* **The problem**: Using the records below, quote only the span that opens with the line containing "let s := s.loseThreads e" and closes with the line containing "(R552, R553). -/", exactly and inclusively.
:::::
-- ==== Sys2Proof/Machine/Boot.lean ====
section
/-!
DEFINITION. Cold reset and what ends it (R534 to R542, R593, R596, R598), the engine and port resets (R549 to R553), and
the repair records (R542).
-/
namespace Sys2Proof.Machine

open Sys2Proof

/-- The inputs of the board changed. -/
def State.modSys (s : State) (g : SysSt → SysSt) : State := { s with sys := g s.sys }

/-! ### Cold reset (R535, R550) -/

/-- The pins that a cold reset drives back: ERR_N and THERMTRIP_N released, every DEV_PERST_N low (R530, R536, R598). -/
def State.coldPins (s : State) : List Out :=
  (if s.on F.FAULT_SUMMARY.ERR_N then [Out.pin .errN true] else []) ++
  (if s.sys.thermTrip then [Out.pin .thermtripN true] else []) ++
  s.pcie.devPerst.map fun n => Out.pin (.devPerstN n) false

/-- The part in cold reset (R535, R550): everything at its reset value but the fuses of R562, the repair records (R542),
the board's inputs, and what has left the part. -/
def State.coldReset (s : State) (cause : Nat) : State :=
  let sys : SysSt := { sysResetN := s.sys.sysResetN, railOk := s.sys.railOk, sprefOk := s.sys.sprefOk
                       frefStopped := s.sys.frefStopped, activation := s.sys.activation, coldHold := true }
  let flt : FaultSt := { repair := if s.flt.repairErase then [] else s.flt.repair }
  let pcie : PcieSt := { perstUp := s.pcie.perstUp }
  let t : State := { State.reset with
    regs := [(⟨.SEC_FUSES, 0, 0⟩, s.rd ⟨.SEC_FUSES, 0, 0⟩)]
    sys := sys, flt := flt, pcie := pcie, out := s.out ++ s.coldPins, draws := s.draws, pending := s.pending }
  t.set F.RST_CAUSE.CAUSE cause

/-- SYS_RESET_ASSERT (R535): SYS_RESET_N goes low. -/
def execSysResetAssert : State → Res :=
  fun s => .next ((s.modSys fun x => { x with sysResetN := false }).coldReset 1)

/-- RAIL_UNDERVOLTAGE (R593): the part holds itself in cold reset, whatever the level of SYS_RESET_N. The cause is that of
power-up (DEDUCED, assumption log 60). -/
def execRailUndervoltage : State → Res :=
  fun s => .next ((s.modSys fun x => { x with railOk := false }).coldReset 0)

/-- SPREF_LOSS (R596): treated as SYS_RESET_N low. -/
def execSprefLoss : State → Res :=
  fun s => .next ((s.modSys fun x => { x with sprefOk := false }).coldReset 1)

/-! ### Fuses and identity (R537 to R540) -/

/-- A die's identity latched; a die whose three reads have failed raises source 1,199 (R538, R539). -/
def State.fuseDie (s : State) (d : Nat) (f : DieFuses) : State :=
  let s := (s.wr ⟨.ID_DIE_A, d, 0⟩ (BitVec.ofNat 64 f.ident.toNat)).set F.ID_DIE_B.FUSE_CHECK f.check.toNat d
  let s := s.set F.ID_DIE_B.FUSE_OK (b2n f.ok) d
  let l := Config.dieLimit d
  let s := ((s.set F.LN_DIE_CFG.ICC_MAX l.1 d).set F.LN_DIE_CFG.V_MIN l.2.1 d).set F.LN_DIE_CFG.V_MAX l.2.2 d
  if f.ok then s else s.occur 1199 .ok 0 d 0

/-- The package serial (R540). -/
def pkgSerial (dies : List DieFuses) (seq : Nat) : Nat :=
  (lget dies 0 ⟨0, 0, false⟩).ident.toNat % 2 ^ 57 + seq * 2 ^ 57

/-- The fuse load at the release of SYS_RESET_N: identities, the package serial, the address of the Delholt port (R558),
the key hashes taken by majority, and the security fuses, which only ever gain bits and rise (R543). -/
def State.fuseLoad (s : State) (x : ColdStart) : State :=
  let s := (List.range 13).foldl (fun s d => s.fuseDie d (lget x.dies d ⟨0, 0, false⟩)) s
  let serial := pkgSerial x.dies x.pkgSeq
  let s := (s.set F.PKG_SERIAL.SERIAL serial).set F.DH_MAC.MAC (2 * 2 ^ 40 + serial % 2 ^ 40)
  let s := s.set F.SEC_FUSES.KEY_REVOKED (s.f F.SEC_FUSES.KEY_REVOKED ||| x.revoked.val)
  let s := s.set F.SEC_FUSES.MIN_SVN (max (s.f F.SEC_FUSES.MIN_SVN) x.minSvn.val)
  s.modSys fun y => { y with fusesLoaded := true, keyOk := [x.keyOk.1, x.keyOk.2] }

/-- The activation of an updated slot at this cold reset (R562): the minimum SVN raised where the manifest asks for it,
and a key slot revoked where the image uses the other. -/
def State.activate (s : State) : State :=
  match s.sys.activation with
  | none => s
  | some im =>
    let s := if im.svnCommit then s.set F.SEC_FUSES.MIN_SVN (max (s.f F.SEC_FUSES.MIN_SVN) im.svn) else s
    let s := match im.revoke with
      | some k => if k = im.keySlot then s
        else s.set F.SEC_FUSES.KEY_REVOKED (setBit (s.f F.SEC_FUSES.KEY_REVOKED) k)
      | none => s
    s.modSys fun x => { x with activation := none }

/-! ### Self-test and repair (R541, R542) -/

/-- The units of a kind (0 engines, 1 banks, 2 mesh columns) of a die that its repair records name. -/
def State.repaired (s : State) (kind d : Nat) : List Nat :=
  (s.flt.repair.filter fun r => r.1 == kind && r.2.1 == d).map fun r => r.2.2

/-- A failed logical engine given the lowest spare of its die that is free (R516, R541): with none it stays fenced. -/
def State.repairEngine (s : State) (d e : Nat) : State :=
  match s.freeSpare d with
  | some k =>
    let s := s.modFlt fun f => { f with spareBusy := (d, k) :: f.spareBusy, physical := mset f.physical e (128 + k) }
    (s.set F.ENG_STATUS.SPARE_IN_USE 1 e).set F.ENG_STATUS.PHYSICAL (128 + k) e
  | none => s.set F.ENG_STATUS.FENCED 1 e

/-- A failed logical bank given the lowest free spare of its die, without a restore, or served from the mirror (R522,
R525, R541). -/
def State.repairBank (s : State) (d k : Nat) : State :=
  match s.freeBank d with
  | some j => s.modFlt fun f => { f with
      spareBanks := mset f.spareBanks d (j :: mget f.spareBanks d [])
      banks := mset f.banks k ⟨true, some j, false, false, []⟩ }
  | none => s.modFlt fun f => { f with banks := mset f.banks k ⟨true, none, true, false, []⟩ }

/-- The repair of a hub die's mesh: one failed column is mapped onto the spare; two put the part into the safe state with
the die's source 4 to 7 (R527, R541). -/
def State.repairMesh (s : State) (d : Nat) (cols : List Nat) : State :=
  let bad := (List.range 9).filter fun c => cols.contains c
  let s := (s.set F.DG_HUB.COLUMN_PENDING 0 d).set F.DG_HUB.SPARE_COLUMN_IN_USE (b2n (bad.any fun c => decide (c < 8))) d
  if 2 ≤ bad.length then (s.safeState false).faultMark (4 + d) false .ok 9 (lget bad 1 0) 0 else s

/-- The self-test of a hub die and its repair (R541). -/
def State.repairDie (s : State) (d : Nat) (t : SelfTest) : State :=
  let engs := (List.range 136).filter fun e => t.engines.contains e || (s.repaired 0 d).contains e
  let banks := (List.range 34).filter fun k => t.banks.contains k || (s.repaired 1 d).contains k
  let deadSpares := (engs.filter fun e => decide (128 ≤ e)).map fun e => (d, e - 128)
  let deadBanks := (banks.filter fun k => decide (32 ≤ k)).map fun k => k - 32
  let s := s.modFlt fun f => { f with
    spareDead := f.spareDead ++ deadSpares
    spareBanks := if deadBanks.isEmpty then f.spareBanks else mset f.spareBanks d deadBanks }
  let s := (engs.filter fun e => decide (e < 128)).foldl (fun s e => s.repairEngine d (128 * d + e)) s
  let s := (banks.filter fun k => decide (k < 32)).foldl (fun s k => s.repairBank d (32 * d + k)) s
  ((s.engDegraded d).bankDegraded d).repairMesh d (t.columns ++ s.repaired 2 d)

/-- The self-tests of the four hub dies (R541). -/
def State.selfTests (s : State) (ts : List SelfTest) : State :=
  (List.range 4).foldl (fun s d => s.repairDie d (lget ts d ⟨[], [], []⟩)) s

/-! ### The end of a cold reset -/

/-- Whether anything still holds the part in cold reset. -/
def State.coldHeld (s : State) : Bool := !s.sys.sysResetN || !s.sys.railOk || !s.sys.sprefOk

/-- The cold reset ends once nothing holds it (R535, R537): the fuses are loaded, a QD1K with a good die X goes on to
boot, the hub dies repair themselves, and a sensor still at 110 °C trips again (R598). -/
def State.coldEnd (s : State) (x : ColdStart) : State :=
  if s.coldHeld then s
  else
    let s := s.modSys fun y => { y with coldHold := false }
    if s.sys.fusesLoaded then s
    else
      let s := (s.fuseLoad x).activate
      let s := if s.on F.ID_DIE_B.FUSE_OK 12 then s.set F.BOOT_STATUS.STATE 1
        else (s.set F.BOOT_STATUS.STATE 3).set F.BOOT_STATUS.FAIL 2
      let s := s.selfTests x.tests
      match x.hot with
      | some k => s.tripNow k
      | none => s

/-- SYS_RESET_RELEASE (R537, R541, R598): SYS_RESET_N goes high. From the state after reset of this model, in which the
pin is high and the fuses are not yet loaded, it is what loads them. -/
def execSysResetRelease (x : ColdStart) : State → Res :=
  fun s => .next ((s.modSys fun y => { y with sysResetN := true }).coldEnd x)

/-- RAIL_RECOVERY (R593): the part's own hold ends. -/
def execRailRecovery (x : ColdStart) : State → Res :=
  fun s => .next (if s.sys.railOk then s else (s.modSys fun y => { y with railOk := true }).coldEnd x)

/-- SPREF_RETURN (R596): the core clock PLL locks again, and the cold reset that its loss caused ends. -/
def execSprefReturn (x : ColdStart) : State → Res :=
  fun s => .next (if s.sys.sprefOk then s else (s.modSys fun y => { y with sprefOk := true }).coldEnd x)

/-! ### The fabric references (R596) -/

/-- FREF_LOSS (R596): every lane of the die loses CDR lock. -/
def execFrefLoss (k : Fin 8) : State → Res :=
  fun s =>
    if s.sys.frefStopped.contains k.val then .next s
    else
      let s := s.modSys fun x => { x with frefStopped := k.val :: x.frefStopped }
      .next (if s.running then (List.range 128).foldl (fun s i => s.cdrLost (128 * k + i)) s else s)

/-- FREF_RETURN (R596): the lanes of the die may regain CDR lock. -/
def execFrefReturn (k : Fin 8) : State → Res :=
  fun s => .next (s.modSys fun x => { x with frefStopped := x.frefStopped.filter (· != k.val) })

/-! ### Engine and port resets (R551 to R553) -/

/-- The check of a write of RST_CMD with GO set (R553, R605). -/
def State.rstCheck (s : State) (rq : Requester) (ty target : Nat) : Status :=
  firstStatus [
    (!rq.manages, .notPermitted),
    (ty == 2 && s.on F.ENG_STATUS.FENCED target, .badState),
    (ty == 3 && decide (target < 256) && s.inService target, .portInService),
    (ty == 0 || (ty == 3 && decide (256 ≤ target)), .badValue)]

/-- An engine reset (R551): its threads and locks as at a fence, its registers at their reset values, its code loaded
from the master copies, its stacks, event areas and sampling buffer cleared; its supervisor data stays. -/
def State.engineReset (s : State) (e : Nat) : State :=
  let s := s.loseThreads e
  let data := memGets s.mem (lmBase e + 0x1F000) 0x1000
  let s := s.loadCode e
  let s : State := { s with mem := memPuts s.mem (lmBase e + 0x1F000) data }
  let s := s.clearRegs fun r => r.i == e && (r.name == .SAMPLE_CFG || r.name == .SAMPLE_PTR)
  { s with eng := { s.eng with sampleLeft := mdel s.eng.sampleLeft e
                               sampleRaised := s.eng.sampleRaised.filter (· != e)
                               yielded := mdel s.eng.yielded e } }

/-- A port reset (R552): DETECT with a fresh start. A port whose ENABLE is clear stays DISABLED. -/
def State.portReset (s : State) (p : Nat) : State :=
  if s.on F.PORT_CTRL.ENABLE p then (s.restart p 1).dropLink p else s.dropLink p

/-- RST_ENGINE (R551, R553). -/
def execRstEngine (rq : Requester) (e : Fin 512) : State → Res :=
  whenServed rq fun s => s.writeAs rq (Reg.offset ⟨.RST_CMD, 0, 0⟩) (s.rstCheck rq 2 e) fun s =>
    if s.running then s.engineReset e else s

/-- RST_PORT (R552, R553). -/
def execRstPort (rq : Requester) (p : Fin 256) : State → Res :=
  whenServed rq fun s => s.writeAs rq (Reg.offset ⟨.RST_CMD, 0, 0⟩) (s.rstCheck rq 3 p) fun s =>
    if s.running then s.portReset p else s

/-- REPAIR_CLEAR (R542): the records go at the next reset. -/
def execRepairClear (rq : Requester) : State → Res :=
  whenServed rq fun s =>
    s.writeAs rq (Reg.offset ⟨.REPAIR_CMD, 0, 0⟩) (if rq.reaches then .ok else .notPermitted) fun s =>
      s.modFlt fun f => { f with repairErase := true }

/-! ### The image to boot (R543) -/

/-- Whether a slot is valid (R543): its key is one of the fused, not revoked and with two agreeing copies of its hash;
its signature and components hold; its SVN reaches the minimum. -/
def State.imageValid (s : State) (im : SlotImage) : Bool :=
  im.keyMatches && lget s.sys.keyOk im.keySlot false && !((s.f F.SEC_FUSES.KEY_REVOKED).testBit im.keySlot) &&
    im.signature && im.digests && decide (s.f F.SEC_FUSES.MIN_SVN ≤ im.svn)

/-- The slot booted (R543): the valid one of higher SEQUENCE, slot A when they are equal. -/
def State.bootSlot (s : State) (a b : Option SlotImage) : Option (Nat × SlotImage) :=
  let a := a.filter fun im => s.imageValid im
  let b := b.filter fun im => s.imageValid im
  match a, b with
  | some x, some y => if x.sequence < y.sequence then some (1, y) else some (0, x)
  | some x, none => some (0, x)
  | none, some y => some (1, y)
  | none, none => none

end Sys2Proof.Machine
end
:::::
* **Answer to this task**:
  let s := s.loseThreads e
  let data := memGets s.mem (lmBase e + 0x1F000) 0x1000
  let s := s.loadCode e
  let s : State := { s with mem := memPuts s.mem (lmBase e + 0x1F000) data }
  let s := s.clearRegs fun r => r.i == e && (r.name == .SAMPLE_CFG || r.name == .SAMPLE_PTR)
  { s with eng := { s.eng with sampleLeft := mdel s.eng.sampleLeft e
                               sampleRaised := s.eng.sampleRaised.filter (· != e)
                               yielded := mdel s.eng.yielded e } }

/-- A port reset (R552): DETECT with a fresh start. A port whose ENABLE is clear stays DISABLED. -/
def State.portReset (s : State) (p : Nat) : State :=
  if s.on F.PORT_CTRL.ENABLE p then (s.restart p 1).dropLink p else s.dropLink p

/-- RST_ENGINE (R551, R553). -/
def execRstEngine (rq : Requester) (e : Fin 512) : State → Res :=
  whenServed rq fun s => s.writeAs rq (Reg.offset ⟨.RST_CMD, 0, 0⟩) (s.rstCheck rq 2 e) fun s =>
    if s.running then s.engineReset e else s

/-- RST_PORT (R552, R553). -/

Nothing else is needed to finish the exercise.